Совершенная строгость. Григорий Перельман: гений и задача тысячелетия (Гессен) - страница 71

Для академических учреждений наподобие Института им. Стеклова это означало изменение интеллектуального климата. Для Григория Перельмана — что его путь к вступлению в ряды международной математической элиты теперь был свободен. Его мировоззрение не подверглось испытаниям. Кроме того, он мог теперь встретиться с Михаилом Громовым.

С определенного времени Михаил Громов оказывался связан почти с любым серьезным поворотом в судьбе Григория Перельмана.

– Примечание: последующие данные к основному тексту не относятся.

-- ==== Sys2Proof/Machine/Access.lean ====
section
/-!
DEFINITION. Accesses at the place where a word lives, by the part's own agents (R206, R307, R376, R421), and cluster SRAM: banks, allocations, zero flags, headers (R190 to R197).
-/

namespace Sys2Proof.Machine

/-- Bytes of host memory. -/
def State.hostBytes (s : State) (a n : Nat) : Nat :=
  (List.range n).foldr (fun i x => (sget s.hostMem (a + i)).toNat + 256 * x) 0

/-- The line stamp kept for a line that no L2 holds: the tower base's for an `ms` line, else the slice's evicted stamp (R231). -/
def State.towerStampOf (s : State) (x : Xlate) : Nat :=
  if x.attr.ms then (sget s.towerStamp (x.pa / 128)).toNat
  else (sget s.evictedStamp x.home).toNat

def State.raiseTowerStamp (s : State) (x : Xlate) (floor : Nat) : State :=
  if x.attr.ms then
    { s with towerStamp := sset s.towerStamp (x.pa / 128) (BitVec.ofNat 64 (max (s.towerStampOf x) floor)) }
  else
    { s with evictedStamp := sset s.evictedStamp x.home (BitVec.ofNat 64 (max (s.towerStampOf x) floor)) }

/-- A free value for data that another device supplies (R404, R406). -/
def State.remoteData (s : State) : BitVec 128 := Config.free s.free 8 ++ Config.free s.free 9

/-- R205 to R207, R421: the data of a frame where no cache holds it. -/
def State.frameRead (s : State) (x : Xlate) (size : Nat) : BitVec 128 :=
  match x.attr.device with
  | some _ => BitVec.ofNat 128 (s.remoteData.toNat % 2 ^ (8 * size))
  | none =>
    match x.attr.host with
    | some far => BitVec.ofNat 128 (s.hostBytes (hostAt x.pa far) size)
    | none => BitVec.ofNat 128 ((List.range size).foldr (fun (i a : Nat) => (s.keyByte x.attr.key (x.pa + i)).toNat + 256 * a) 0)

/-- R206, R207, R231, R404: a write performed where no cache holds the frame, or sent to its device by one of the part's agents. -/
def State.frameWrite (s : State) (x : Xlate) (size : Nat) (d : BitVec 128) (floor : Nat) : State :=
  match x.attr.device with
  | some dev =>
    { s with outbox := s.outbox ++ [{ dest := dev, req := { dev := s.deviceId, pa := x.pa, kind := 1, size := size, op := 0, ety := 0,
                                                            data := d, data2 := 0, floor := floor }, lane := none }] }
  | none =>
    match x.attr.host with
    | some far => { s with hostMem := ssetMany s.hostMem (hostAt x.pa far) (bytesOf size d.toNat) }
    | none => (s.putKey x.attr.key x.pa (bytesOf size d.toNat)).raiseTowerStamp x floor

/-- R225, R407, R421: the completion time of a write performed outside the slices. -/
def State.frameTime (s : State) (x : Xlate) : Nat :=
  match x.attr.device with
  | some _ => s.now + (Config.free s.free 3).toNat % 16384
  | none =>
    if x.attr.host.isSome then s.writeClock (sliceClock x.home)
    else if x.attr.ms then s.writeClock (towerClock (x.pa / towerBytes))
    else max (s.writeClock (sliceClock x.home)) (sget s.evictedLease x.home).toNat

/-- Whether an access is performed at the frame itself and never in a cache (R200, R205, R406, R421). Log entry 12: a sealed remote line, which R200 lets caches hold, is not held either. -/
def State.uncached (_s : State) (x : Xlate) : Bool := x.attr.ms || x.attr.host.isSome || x.attr.device.isSome

/-- R404: a read by one of the part's agents leaves for the device that holds the frame. -/
def State.askRemote (s : State) (x : Xlate) (size : Nat) : State :=
  match x.attr.device with
  | some dev =>
    { s with outbox := s.outbox ++ [{ dest := dev, req := { dev := s.deviceId, pa := x.pa, kind := 0, size := size, op := 0, ety := 0,
                                                            data := 0, data2 := 0, floor := 0 }, lane := none }] }
  | none => s

/-- R231, R407: the line stamp that an answer carries: for another device's, what its home keeps (a free value that no clock here has passed). -/
def State.answerStamp (s : State) (x : Xlate) : Nat :=
  if x.attr.device.isSome then (Config.free s.free 5).toNat % max 1 (s.now - 20) else s.towerStampOf x

/-- R307: a read performed at its home in the way of a `.si` load: the state after, the data, the stamp. -/
def State.readAt (s : State) (x : Xlate) (size : Nat) : State × BitVec 128 × Nat :=
  let line := x.va / 128
  let off := x.va % 128
  if s.uncached x then (((s.markPage x).askRemote x size).fresh, s.frameRead x size, s.answerStamp x)
  else
    let s1 := (s.fillL2 x).fetchOwner x.asid line (wordMask off size)
    (s1.fresh, readWords (s1.sliceWord x.asid line) off size, s1.sliceStamp x.asid line)

/-- R307: a write performed at its home in the way of a `.wt` store: the state after and its completion time. A partial word of an owned line is fetched first. -/
def State.writeAt (s : State) (core : Option Nat) (x : Xlate) (size : Nat) (d : BitVec 128) (floor : Nat) : State × Nat :=
  let line := x.va / 128
  let off := x.va % 128
  if s.uncached x then (((s.markPage x).frameWrite x size d floor).fresh, s.frameTime x)
  else
    let s1 := s.fillL2 x
    let s2 := if size < 4 then s1.fetchOwner x.asid line (wordMask off size) else s1
    let ws := writeWords (s2.sliceWord x.asid line) off size d
    ((s2.sliceWrite core x.asid line ws (decide (4 ≤ size)) floor).fresh, s2.sliceTime x.asid line)

/-- R116, R205, R406: the same two in the way of a `.unc` access: a line that L2 does not hold is served at its tower, and not filled. -/
def State.readUncAt (s : State) (x : Xlate) (size : Nat) : State × BitVec 128 × Nat :=
  if (s.l2Line? x.asid (x.va / 128)).isSome then s.readAt x size else (((s.markPage x).askRemote x size).fresh, s.frameRead x size, s.answerStamp x)

def State.writeUncAt (s : State) (x : Xlate) (size : Nat) (d : BitVec 128) (floor : Nat) : State × Nat :=
  if (s.l2Line? x.asid (x.va / 128)).isSome then s.writeAt none x size d floor else (((s.markPage x).frameWrite x size d floor).fresh, s.frameTime x)

/-- R405: whether the home of a frame on another device refuses an access: outside its windows, and what they say is for the home to know (a free value). -/
def State.homeRefuses (s : State) (x : Xlate) : Bool := x.attr.device.isSome && (Config.free s.free 36).getLsbD (x.pa / 65536 % 64)

/-- R396, R404: whether a word that another device supplies is poisoned, for that device to know (a free value for each of up to 64 words asked for together). -/
def State.remotePoison (s : State) (k : Nat) : Bool := (Config.free s.free 38).getLsbD (k % 64)

/-- R396, R404: whether a read of the part's own agents meets poison, here or at the device that holds the frame. -/
def State.meetsPoison (s : State) (x : Xlate) (size : Nat) : Bool := if x.attr.device.isSome then s.remotePoison 0 else s.poisoned x size

/-- An access of the part's own agents that reads `size` bytes at an address of a context, performed in some way, or the reason it fails: those of Table 21.6, 7 for poison, 8 for a non-canonical address. -/
def State.sysReadBy (s : State) (way : State → Xlate → Nat → State × BitVec 128 × Nat) (asid : Nat) (a : W64) (size : Nat) : Except Nat (State × BitVec 128 × Nat) :=
  if !canonical a then .error 8
  else match s.locate asid (va57 a) false with
    | .error r => .error r
    | .ok x => if s.homeRefuses x then .error 5 else if s.meetsPoison x size then .error 7 else .ok (way s x size)

/-- R307: such a read in the way of a `.si` load, and one in the way of a `.unc` load. -/
def State.sysRead (s : State) (asid : Nat) (a : W64) (size : Nat) : Except Nat (State × BitVec 128 × Nat) := s.sysReadBy State.readAt asid a size

def State.sysReadUnc (s : State) (asid : Nat) (a : W64) (size : Nat) : Except Nat (State × BitVec 128 × Nat) := s.sysReadBy State.readUncAt asid a size

/-- R215: whether a write of a context at an address lands in a sealed range, under the name it uses or under the canonical one. -/
def State.sealedAt (s : State) (asid : Nat) (a : W64) (x : Xlate) : Bool := s.sealedLine x.asid (x.va / 128) || s.sealedLine asid (va57 a / 128)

Каждый, с кем я встречалась, стараясь проследить траекторию Перельмана после окончания им школы, упоминали в разговоре имя Громова: он рекомендовал Перельмана на ту или иную академическую должность, привозил его на конференцию, выступал соавтором его статьи.

Залгаллер отозвался о Громове так: "Это лучшее, что дал Ленинградский университет". Михаил Громов защитил в ЛГУ докторскую диссертацию в 1968 году, когда ему было всего двадцать пять. Его научным руководителем был Владимир Рохлин — тополог, которого Александр Данилович Александров спас от репрессий. Громов, чья мать была еврейкой, отчаялся получить научную должность в Институте им. Стеклова или даже менее желанную для него, преподавательскую — в родном университете. В конце 1970-х он эмигрировал в США и стал работать в Курантовском институте Нью-Йоркского университета. Позднее, сделавшись одним из ведущих геометров мира, он начал делить свое время между Курантовским институтом и сверхпрестижным Институтом высших научных исследований (IHES) в Бюр-сюр-Иветт под Парижем.

Я встретилась с Громовым в парижском Институте им. Анри Пуанкаре — подразделении Университета им. Пьера и Марии Кюри, в котором проводятся конференции и семинары по математике и теоретической физике. Эта информация с университетского веб-сайта подтверждалась табличками на круглых деревянных столах в институтском кафетерии: "Для математиков и физиков-теоретиков".

Громов вел оживленную дискуссию с американским топологом Брюсом Кляйнером (я встретилась с ним в Нью- Йорке несколькими месяцами ранее). Когда я подошла, Кляйнер поднялся, но оказался слишком увлечен беседой, чтобы меня поприветствовать. Вместо этого он повернулся к Громову и заявил, что наука, в которой ничего не нужно доказывать, вообще не является наукой. Громов ответил, что альтернативная система тоже может оказаться последовательной. «Вы говорили когда-нибудь с бомжами? У них бывают грандиозные идеи!" — вспыхнул Кляйнер. Думаю, он имел в виду, что у любого сумасшедшего есть собственная стройная система, о которой тот может рассказать, но Кляйнер был слишком зол, чтобы внятно это артикулировать. Громов, тоже распаляясь, замахал руками: "Нет, нет!" (Он и сам выглядел отчасти как бомж: одежда нелепо висела на его слишком худом теле, джинсы были чем-то испачканы, светло-зеленая рубашка потерта на груди и манжетах, а нечесаные седые волосы и борода торчали во все стороны.) Тут Кляйнер, топая, вышел вон, а раздосадованный Громов повернулся ко мне.